:: WHAT YOU WILL DO ::
Every line in the records below between the one holding "-- ==== Sys2Proof/Machine/Cycle.lean" and the one holding "R27, R119). -/", inclusive, is to be set down exactly; all other lines are to be left out.

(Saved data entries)
--- --- ---
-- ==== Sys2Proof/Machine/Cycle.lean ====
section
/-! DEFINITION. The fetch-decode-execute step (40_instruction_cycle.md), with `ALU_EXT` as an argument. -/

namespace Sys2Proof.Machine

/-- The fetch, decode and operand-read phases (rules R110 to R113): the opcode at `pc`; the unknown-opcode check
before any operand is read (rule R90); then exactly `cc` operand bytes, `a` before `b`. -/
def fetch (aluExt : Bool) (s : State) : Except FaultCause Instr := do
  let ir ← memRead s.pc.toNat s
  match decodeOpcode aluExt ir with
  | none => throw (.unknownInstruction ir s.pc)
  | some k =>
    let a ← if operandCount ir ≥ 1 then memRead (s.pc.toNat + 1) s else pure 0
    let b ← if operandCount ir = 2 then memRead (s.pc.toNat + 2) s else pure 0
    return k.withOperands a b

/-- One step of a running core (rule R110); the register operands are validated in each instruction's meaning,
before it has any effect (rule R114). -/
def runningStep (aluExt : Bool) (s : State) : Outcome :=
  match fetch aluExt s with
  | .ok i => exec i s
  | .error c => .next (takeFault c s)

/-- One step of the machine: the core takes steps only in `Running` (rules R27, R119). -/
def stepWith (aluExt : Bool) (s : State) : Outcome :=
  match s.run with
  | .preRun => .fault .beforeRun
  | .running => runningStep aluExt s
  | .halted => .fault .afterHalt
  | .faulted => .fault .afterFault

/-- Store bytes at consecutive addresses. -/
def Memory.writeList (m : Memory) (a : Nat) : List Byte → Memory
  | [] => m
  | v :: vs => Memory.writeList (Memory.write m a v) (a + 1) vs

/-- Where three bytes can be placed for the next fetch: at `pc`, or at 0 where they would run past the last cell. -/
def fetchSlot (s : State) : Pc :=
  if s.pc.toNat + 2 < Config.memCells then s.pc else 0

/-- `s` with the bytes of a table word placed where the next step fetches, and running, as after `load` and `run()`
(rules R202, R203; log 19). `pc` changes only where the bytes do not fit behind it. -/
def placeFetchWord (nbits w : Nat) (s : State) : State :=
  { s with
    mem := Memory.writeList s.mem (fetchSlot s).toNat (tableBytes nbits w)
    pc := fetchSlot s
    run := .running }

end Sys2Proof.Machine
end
--- --- ---
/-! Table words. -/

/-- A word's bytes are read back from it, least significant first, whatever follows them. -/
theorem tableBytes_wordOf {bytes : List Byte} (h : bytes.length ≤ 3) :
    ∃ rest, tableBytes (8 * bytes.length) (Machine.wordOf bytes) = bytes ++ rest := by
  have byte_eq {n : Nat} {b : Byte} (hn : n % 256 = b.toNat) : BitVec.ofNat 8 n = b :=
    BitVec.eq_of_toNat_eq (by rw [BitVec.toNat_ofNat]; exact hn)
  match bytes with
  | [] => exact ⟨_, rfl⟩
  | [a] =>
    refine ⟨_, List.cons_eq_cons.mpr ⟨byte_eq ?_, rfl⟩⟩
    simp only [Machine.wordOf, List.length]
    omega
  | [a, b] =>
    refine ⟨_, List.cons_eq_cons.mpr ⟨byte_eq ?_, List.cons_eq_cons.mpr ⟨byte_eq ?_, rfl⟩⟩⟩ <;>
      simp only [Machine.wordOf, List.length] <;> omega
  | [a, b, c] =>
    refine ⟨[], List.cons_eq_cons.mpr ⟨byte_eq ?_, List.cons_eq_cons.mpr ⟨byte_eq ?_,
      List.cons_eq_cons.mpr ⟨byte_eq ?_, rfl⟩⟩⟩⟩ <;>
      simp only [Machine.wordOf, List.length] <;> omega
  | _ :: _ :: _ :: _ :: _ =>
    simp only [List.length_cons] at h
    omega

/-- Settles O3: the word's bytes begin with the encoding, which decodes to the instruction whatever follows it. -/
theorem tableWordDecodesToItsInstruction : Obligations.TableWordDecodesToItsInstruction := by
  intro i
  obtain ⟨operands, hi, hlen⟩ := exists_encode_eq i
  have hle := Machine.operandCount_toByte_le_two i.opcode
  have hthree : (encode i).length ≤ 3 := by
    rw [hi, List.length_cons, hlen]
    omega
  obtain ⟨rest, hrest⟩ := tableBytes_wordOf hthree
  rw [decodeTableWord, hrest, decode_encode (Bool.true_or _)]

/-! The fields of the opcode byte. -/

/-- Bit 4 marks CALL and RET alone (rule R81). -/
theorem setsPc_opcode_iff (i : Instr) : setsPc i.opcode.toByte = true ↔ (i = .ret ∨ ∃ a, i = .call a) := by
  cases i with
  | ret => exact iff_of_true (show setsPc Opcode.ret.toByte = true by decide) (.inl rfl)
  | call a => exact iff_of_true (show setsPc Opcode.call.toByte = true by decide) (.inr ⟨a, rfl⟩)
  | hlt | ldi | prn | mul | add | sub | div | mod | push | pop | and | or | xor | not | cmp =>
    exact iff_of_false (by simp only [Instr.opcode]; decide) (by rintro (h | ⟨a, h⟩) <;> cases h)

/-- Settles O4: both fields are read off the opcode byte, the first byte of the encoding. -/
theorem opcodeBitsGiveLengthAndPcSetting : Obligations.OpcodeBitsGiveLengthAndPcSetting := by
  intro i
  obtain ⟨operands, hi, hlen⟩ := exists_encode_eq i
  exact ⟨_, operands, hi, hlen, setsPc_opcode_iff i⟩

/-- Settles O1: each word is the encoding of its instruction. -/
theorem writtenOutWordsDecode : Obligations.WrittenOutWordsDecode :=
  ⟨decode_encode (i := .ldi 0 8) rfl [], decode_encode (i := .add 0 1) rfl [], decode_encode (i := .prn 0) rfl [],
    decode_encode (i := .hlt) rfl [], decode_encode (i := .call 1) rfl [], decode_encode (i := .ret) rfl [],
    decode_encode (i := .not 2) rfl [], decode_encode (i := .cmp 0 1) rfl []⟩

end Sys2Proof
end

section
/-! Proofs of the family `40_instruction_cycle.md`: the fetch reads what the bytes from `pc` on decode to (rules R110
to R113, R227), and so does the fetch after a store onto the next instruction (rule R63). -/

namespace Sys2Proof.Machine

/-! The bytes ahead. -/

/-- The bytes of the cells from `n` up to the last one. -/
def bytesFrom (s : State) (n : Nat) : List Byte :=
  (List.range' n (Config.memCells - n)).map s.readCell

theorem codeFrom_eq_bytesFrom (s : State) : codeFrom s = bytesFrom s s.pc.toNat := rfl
--- --- ---
:: SOLUTION TO THE EXERCISE ::
-- ==== Sys2Proof/Machine/Cycle.lean ====
section
/-! DEFINITION. The fetch-decode-execute step (40_instruction_cycle.md), with `ALU_EXT` as an argument. -/

namespace Sys2Proof.Machine

/-- The fetch, decode and operand-read phases (rules R110 to R113): the opcode at `pc`; the unknown-opcode check
before any operand is read (rule R90); then exactly `cc` operand bytes, `a` before `b`. -/
def fetch (aluExt : Bool) (s : State) : Except FaultCause Instr := do
  let ir ← memRead s.pc.toNat s
  match decodeOpcode aluExt ir with
  | none => throw (.unknownInstruction ir s.pc)
  | some k =>
    let a ← if operandCount ir ≥ 1 then memRead (s.pc.toNat + 1) s else pure 0
    let b ← if operandCount ir = 2 then memRead (s.pc.toNat + 2) s else pure 0
    return k.withOperands a b

/-- One step of a running core (rule R110); the register operands are validated in each instruction's meaning,
before it has any effect (rule R114). -/
def runningStep (aluExt : Bool) (s : State) : Outcome :=
  match fetch aluExt s with
  | .ok i => exec i s
  | .error c => .next (takeFault c s)

/-- One step of the machine: the core takes steps only in `Running` (rules R27, R119). -/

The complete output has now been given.